## Required action
Return only that part of the material below which starts with the line containing "(s.setInitialized v).dctrl = s.dctrl := rfl" and goes on through the line containing "(s.setBusy v).fault = s.fault := rfl", restated exactly.

## Excerpted records

..............................

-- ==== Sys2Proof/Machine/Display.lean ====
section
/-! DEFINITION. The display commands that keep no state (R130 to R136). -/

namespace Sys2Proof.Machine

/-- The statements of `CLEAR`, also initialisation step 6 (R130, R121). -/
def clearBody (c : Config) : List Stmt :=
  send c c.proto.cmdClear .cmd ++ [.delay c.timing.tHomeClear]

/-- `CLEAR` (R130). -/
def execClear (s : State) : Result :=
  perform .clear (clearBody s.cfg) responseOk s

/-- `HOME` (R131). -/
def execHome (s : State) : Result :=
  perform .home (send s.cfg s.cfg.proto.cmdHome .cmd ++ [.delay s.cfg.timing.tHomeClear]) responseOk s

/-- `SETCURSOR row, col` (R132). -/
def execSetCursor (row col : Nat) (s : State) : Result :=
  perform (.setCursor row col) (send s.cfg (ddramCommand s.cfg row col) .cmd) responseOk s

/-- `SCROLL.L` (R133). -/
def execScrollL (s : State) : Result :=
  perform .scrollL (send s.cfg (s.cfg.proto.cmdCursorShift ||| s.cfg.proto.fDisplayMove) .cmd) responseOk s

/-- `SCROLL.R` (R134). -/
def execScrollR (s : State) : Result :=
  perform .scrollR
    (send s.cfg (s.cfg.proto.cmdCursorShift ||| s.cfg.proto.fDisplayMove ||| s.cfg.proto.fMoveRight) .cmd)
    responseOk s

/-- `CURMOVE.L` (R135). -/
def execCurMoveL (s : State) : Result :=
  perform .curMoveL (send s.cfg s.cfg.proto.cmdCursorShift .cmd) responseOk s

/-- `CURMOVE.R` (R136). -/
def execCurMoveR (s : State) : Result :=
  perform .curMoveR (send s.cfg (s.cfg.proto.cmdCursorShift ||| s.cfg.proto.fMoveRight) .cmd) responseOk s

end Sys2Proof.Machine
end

..............................

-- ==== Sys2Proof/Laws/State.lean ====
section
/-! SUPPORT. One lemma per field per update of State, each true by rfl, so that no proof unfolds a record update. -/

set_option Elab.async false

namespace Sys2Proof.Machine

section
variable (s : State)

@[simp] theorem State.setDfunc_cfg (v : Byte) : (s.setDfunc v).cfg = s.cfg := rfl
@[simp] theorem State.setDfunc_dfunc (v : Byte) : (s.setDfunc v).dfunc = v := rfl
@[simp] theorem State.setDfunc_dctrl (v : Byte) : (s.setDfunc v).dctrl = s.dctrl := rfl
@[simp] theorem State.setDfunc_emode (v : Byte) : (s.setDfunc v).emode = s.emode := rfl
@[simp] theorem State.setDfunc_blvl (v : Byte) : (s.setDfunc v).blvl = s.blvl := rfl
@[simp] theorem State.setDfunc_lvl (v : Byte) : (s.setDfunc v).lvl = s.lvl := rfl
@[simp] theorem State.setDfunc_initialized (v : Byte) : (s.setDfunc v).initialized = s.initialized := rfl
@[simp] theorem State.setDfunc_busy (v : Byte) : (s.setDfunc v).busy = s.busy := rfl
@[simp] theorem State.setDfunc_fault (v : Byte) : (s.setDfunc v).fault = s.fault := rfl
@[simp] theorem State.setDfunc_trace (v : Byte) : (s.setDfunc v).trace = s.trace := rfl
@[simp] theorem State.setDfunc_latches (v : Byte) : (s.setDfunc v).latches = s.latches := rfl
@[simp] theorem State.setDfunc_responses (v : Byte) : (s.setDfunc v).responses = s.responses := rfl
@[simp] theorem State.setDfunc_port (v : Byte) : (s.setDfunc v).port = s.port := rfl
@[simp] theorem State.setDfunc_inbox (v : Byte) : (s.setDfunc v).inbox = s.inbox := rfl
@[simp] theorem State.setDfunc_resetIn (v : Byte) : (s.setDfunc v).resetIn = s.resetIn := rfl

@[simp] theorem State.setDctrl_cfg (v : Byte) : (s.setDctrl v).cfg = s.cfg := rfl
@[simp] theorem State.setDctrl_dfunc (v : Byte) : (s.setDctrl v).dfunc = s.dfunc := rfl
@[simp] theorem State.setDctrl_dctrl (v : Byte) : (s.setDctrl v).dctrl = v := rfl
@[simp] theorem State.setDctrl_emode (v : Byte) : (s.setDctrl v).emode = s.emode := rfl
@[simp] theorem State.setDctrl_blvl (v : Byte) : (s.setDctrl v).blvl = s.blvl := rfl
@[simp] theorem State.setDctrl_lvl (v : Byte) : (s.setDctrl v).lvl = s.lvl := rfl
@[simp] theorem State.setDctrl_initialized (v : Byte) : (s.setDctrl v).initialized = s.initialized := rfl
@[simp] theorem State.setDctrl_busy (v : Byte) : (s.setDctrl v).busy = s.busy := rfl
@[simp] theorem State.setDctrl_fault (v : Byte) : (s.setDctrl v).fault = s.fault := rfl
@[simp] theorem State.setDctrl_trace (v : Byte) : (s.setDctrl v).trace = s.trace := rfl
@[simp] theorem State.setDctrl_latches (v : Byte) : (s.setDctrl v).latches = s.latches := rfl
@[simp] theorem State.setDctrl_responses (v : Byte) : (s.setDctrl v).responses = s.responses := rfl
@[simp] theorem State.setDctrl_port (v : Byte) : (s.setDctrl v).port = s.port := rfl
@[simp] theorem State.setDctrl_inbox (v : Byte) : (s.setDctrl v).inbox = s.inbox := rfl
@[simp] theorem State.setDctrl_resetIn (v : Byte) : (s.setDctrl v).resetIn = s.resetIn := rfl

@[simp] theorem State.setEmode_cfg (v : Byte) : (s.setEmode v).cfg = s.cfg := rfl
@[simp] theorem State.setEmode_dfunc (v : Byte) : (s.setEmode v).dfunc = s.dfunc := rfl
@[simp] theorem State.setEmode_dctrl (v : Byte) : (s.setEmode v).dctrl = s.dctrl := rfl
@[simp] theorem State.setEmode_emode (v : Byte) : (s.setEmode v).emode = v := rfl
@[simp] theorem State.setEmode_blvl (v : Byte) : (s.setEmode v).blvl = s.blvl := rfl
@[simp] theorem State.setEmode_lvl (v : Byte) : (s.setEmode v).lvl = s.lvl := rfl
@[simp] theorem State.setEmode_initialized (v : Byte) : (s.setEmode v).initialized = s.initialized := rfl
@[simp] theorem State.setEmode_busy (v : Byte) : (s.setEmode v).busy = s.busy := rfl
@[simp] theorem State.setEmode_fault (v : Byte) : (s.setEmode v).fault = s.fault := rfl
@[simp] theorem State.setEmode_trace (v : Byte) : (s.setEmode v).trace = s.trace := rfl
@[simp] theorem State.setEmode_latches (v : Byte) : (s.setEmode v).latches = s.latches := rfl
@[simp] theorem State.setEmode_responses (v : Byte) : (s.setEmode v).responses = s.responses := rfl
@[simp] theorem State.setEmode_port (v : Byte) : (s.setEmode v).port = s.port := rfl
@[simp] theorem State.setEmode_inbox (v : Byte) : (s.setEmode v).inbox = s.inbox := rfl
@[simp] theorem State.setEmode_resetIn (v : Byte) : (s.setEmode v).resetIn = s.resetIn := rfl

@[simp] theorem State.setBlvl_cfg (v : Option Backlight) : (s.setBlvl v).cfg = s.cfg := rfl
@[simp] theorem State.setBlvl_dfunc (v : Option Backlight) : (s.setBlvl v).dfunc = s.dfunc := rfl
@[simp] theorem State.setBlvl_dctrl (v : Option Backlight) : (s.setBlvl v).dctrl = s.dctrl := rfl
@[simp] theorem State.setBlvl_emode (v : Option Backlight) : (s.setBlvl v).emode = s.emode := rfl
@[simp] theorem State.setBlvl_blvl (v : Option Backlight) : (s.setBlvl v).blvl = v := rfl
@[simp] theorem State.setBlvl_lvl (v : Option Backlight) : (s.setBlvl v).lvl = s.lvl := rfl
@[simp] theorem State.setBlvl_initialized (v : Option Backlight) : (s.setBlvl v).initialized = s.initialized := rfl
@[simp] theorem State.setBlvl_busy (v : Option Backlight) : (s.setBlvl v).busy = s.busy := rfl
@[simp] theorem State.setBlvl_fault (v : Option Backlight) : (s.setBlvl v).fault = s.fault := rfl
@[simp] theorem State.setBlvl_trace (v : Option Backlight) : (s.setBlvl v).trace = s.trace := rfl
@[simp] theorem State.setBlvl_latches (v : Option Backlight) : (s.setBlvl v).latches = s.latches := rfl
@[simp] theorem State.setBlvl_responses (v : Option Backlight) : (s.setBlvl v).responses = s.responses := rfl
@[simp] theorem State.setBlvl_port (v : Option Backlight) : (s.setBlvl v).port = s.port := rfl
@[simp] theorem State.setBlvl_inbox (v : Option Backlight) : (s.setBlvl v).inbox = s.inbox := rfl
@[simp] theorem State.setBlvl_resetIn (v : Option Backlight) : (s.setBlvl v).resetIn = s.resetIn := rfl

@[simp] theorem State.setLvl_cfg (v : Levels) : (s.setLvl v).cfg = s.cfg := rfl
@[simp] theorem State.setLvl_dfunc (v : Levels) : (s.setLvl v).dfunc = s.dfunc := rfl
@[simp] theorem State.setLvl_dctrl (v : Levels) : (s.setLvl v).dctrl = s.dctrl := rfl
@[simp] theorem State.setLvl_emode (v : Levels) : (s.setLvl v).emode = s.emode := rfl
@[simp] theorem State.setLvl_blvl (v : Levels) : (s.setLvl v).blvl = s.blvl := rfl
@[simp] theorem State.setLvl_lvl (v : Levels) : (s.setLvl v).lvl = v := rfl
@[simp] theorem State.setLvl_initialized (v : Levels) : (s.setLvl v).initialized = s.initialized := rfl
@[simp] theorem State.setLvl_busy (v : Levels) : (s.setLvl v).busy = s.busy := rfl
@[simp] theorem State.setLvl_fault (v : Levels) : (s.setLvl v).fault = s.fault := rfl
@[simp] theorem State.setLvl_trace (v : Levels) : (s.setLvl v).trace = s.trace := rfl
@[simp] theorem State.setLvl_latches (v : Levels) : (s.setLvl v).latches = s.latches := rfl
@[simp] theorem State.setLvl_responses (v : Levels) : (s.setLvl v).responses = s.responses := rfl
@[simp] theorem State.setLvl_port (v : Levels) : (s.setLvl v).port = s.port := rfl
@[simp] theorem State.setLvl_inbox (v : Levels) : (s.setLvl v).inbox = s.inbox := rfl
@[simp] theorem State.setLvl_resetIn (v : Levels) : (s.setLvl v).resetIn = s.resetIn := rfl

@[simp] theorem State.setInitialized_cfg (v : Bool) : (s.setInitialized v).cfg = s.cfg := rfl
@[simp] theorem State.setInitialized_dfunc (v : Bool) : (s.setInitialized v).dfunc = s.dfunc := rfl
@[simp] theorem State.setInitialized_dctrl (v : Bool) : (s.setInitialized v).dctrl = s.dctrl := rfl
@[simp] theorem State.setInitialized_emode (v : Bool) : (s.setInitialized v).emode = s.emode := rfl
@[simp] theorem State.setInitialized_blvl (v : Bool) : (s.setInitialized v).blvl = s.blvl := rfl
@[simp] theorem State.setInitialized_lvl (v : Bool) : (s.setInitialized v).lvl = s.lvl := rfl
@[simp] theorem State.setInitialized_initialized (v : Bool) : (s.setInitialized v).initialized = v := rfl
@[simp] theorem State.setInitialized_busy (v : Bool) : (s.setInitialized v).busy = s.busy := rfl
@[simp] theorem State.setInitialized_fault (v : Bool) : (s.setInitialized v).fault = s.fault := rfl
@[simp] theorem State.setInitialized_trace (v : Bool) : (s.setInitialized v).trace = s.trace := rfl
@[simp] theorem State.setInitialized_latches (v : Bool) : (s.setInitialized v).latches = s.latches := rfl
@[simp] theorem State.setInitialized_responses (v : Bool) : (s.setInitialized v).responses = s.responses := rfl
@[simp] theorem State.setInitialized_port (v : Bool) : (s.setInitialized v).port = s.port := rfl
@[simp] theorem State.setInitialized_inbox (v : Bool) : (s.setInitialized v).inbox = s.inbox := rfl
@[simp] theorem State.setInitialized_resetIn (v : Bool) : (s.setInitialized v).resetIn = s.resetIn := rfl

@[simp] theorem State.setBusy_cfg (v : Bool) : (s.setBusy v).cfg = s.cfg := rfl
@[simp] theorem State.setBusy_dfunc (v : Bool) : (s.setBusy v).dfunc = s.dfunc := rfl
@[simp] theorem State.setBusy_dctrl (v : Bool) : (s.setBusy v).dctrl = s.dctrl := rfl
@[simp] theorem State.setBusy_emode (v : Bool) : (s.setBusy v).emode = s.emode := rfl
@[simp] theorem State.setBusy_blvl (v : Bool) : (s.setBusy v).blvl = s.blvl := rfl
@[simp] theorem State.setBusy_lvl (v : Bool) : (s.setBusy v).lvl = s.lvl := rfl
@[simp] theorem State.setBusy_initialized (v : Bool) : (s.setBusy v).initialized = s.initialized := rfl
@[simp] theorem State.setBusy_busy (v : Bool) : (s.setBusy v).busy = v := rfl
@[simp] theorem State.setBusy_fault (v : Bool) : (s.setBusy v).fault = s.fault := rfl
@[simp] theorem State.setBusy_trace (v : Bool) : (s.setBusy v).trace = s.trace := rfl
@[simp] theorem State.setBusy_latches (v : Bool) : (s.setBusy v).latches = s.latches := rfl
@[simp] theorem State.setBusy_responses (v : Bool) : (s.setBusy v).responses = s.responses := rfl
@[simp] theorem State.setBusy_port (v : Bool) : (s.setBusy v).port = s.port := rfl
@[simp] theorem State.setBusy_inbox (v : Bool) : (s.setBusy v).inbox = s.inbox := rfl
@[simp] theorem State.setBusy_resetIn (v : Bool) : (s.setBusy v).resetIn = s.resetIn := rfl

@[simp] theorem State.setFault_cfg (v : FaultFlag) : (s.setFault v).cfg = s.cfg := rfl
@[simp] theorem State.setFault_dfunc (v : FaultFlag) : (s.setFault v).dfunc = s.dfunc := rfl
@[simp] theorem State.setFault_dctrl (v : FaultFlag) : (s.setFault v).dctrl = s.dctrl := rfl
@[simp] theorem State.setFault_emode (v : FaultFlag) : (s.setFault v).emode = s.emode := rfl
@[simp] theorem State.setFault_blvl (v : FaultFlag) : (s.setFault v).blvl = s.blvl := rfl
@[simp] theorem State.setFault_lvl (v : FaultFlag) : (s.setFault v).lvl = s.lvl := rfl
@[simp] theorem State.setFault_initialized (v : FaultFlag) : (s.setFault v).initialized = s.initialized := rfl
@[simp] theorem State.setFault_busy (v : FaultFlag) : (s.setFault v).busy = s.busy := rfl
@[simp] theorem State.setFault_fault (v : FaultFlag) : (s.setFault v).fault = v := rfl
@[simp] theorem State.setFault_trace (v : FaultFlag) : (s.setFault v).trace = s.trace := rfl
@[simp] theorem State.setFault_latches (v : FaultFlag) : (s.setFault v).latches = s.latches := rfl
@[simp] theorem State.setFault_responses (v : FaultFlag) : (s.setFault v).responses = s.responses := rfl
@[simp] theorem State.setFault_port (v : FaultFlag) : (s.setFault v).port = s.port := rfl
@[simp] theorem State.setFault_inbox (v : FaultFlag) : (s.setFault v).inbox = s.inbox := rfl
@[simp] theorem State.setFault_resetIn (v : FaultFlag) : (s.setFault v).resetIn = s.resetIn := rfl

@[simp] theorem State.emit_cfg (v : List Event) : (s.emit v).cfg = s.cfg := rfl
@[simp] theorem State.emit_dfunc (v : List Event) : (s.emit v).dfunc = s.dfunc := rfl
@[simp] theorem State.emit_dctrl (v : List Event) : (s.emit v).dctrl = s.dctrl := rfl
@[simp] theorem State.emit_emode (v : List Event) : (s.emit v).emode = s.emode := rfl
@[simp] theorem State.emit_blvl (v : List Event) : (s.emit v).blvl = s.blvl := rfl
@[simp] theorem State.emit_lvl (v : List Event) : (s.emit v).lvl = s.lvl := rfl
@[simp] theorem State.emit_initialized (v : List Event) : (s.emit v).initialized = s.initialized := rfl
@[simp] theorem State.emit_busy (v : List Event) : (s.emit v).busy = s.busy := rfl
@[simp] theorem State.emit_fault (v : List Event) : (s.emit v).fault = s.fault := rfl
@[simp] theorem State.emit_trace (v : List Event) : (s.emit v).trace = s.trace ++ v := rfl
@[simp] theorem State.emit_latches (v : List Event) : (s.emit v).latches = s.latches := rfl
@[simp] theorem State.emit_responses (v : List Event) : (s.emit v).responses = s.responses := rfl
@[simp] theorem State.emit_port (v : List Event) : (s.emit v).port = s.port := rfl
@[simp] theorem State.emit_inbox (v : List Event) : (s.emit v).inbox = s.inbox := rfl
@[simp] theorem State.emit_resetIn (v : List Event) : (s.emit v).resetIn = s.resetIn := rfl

..............................

## Task result
@[simp] theorem State.setInitialized_dctrl (v : Bool) : (s.setInitialized v).dctrl = s.dctrl := rfl
@[simp] theorem State.setInitialized_emode (v : Bool) : (s.setInitialized v).emode = s.emode := rfl
@[simp] theorem State.setInitialized_blvl (v : Bool) : (s.setInitialized v).blvl = s.blvl := rfl
@[simp] theorem State.setInitialized_lvl (v : Bool) : (s.setInitialized v).lvl = s.lvl := rfl
@[simp] theorem State.setInitialized_initialized (v : Bool) : (s.setInitialized v).initialized = v := rfl
@[simp] theorem State.setInitialized_busy (v : Bool) : (s.setInitialized v).busy = s.busy := rfl
@[simp] theorem State.setInitialized_fault (v : Bool) : (s.setInitialized v).fault = s.fault := rfl
@[simp] theorem State.setInitialized_trace (v : Bool) : (s.setInitialized v).trace = s.trace := rfl
@[simp] theorem State.setInitialized_latches (v : Bool) : (s.setInitialized v).latches = s.latches := rfl
@[simp] theorem State.setInitialized_responses (v : Bool) : (s.setInitialized v).responses = s.responses := rfl
@[simp] theorem State.setInitialized_port (v : Bool) : (s.setInitialized v).port = s.port := rfl
@[simp] theorem State.setInitialized_inbox (v : Bool) : (s.setInitialized v).inbox = s.inbox := rfl
@[simp] theorem State.setInitialized_resetIn (v : Bool) : (s.setInitialized v).resetIn = s.resetIn := rfl

@[simp] theorem State.setBusy_cfg (v : Bool) : (s.setBusy v).cfg = s.cfg := rfl
@[simp] theorem State.setBusy_dfunc (v : Bool) : (s.setBusy v).dfunc = s.dfunc := rfl
@[simp] theorem State.setBusy_dctrl (v : Bool) : (s.setBusy v).dctrl = s.dctrl := rfl
@[simp] theorem State.setBusy_emode (v : Bool) : (s.setBusy v).emode = s.emode := rfl
@[simp] theorem State.setBusy_blvl (v : Bool) : (s.setBusy v).blvl = s.blvl := rfl
@[simp] theorem State.setBusy_lvl (v : Bool) : (s.setBusy v).lvl = s.lvl := rfl
@[simp] theorem State.setBusy_initialized (v : Bool) : (s.setBusy v).initialized = s.initialized := rfl
@[simp] theorem State.setBusy_busy (v : Bool) : (s.setBusy v).busy = v := rfl
@[simp] theorem State.setBusy_fault (v : Bool) : (s.setBusy v).fault = s.fault := rfl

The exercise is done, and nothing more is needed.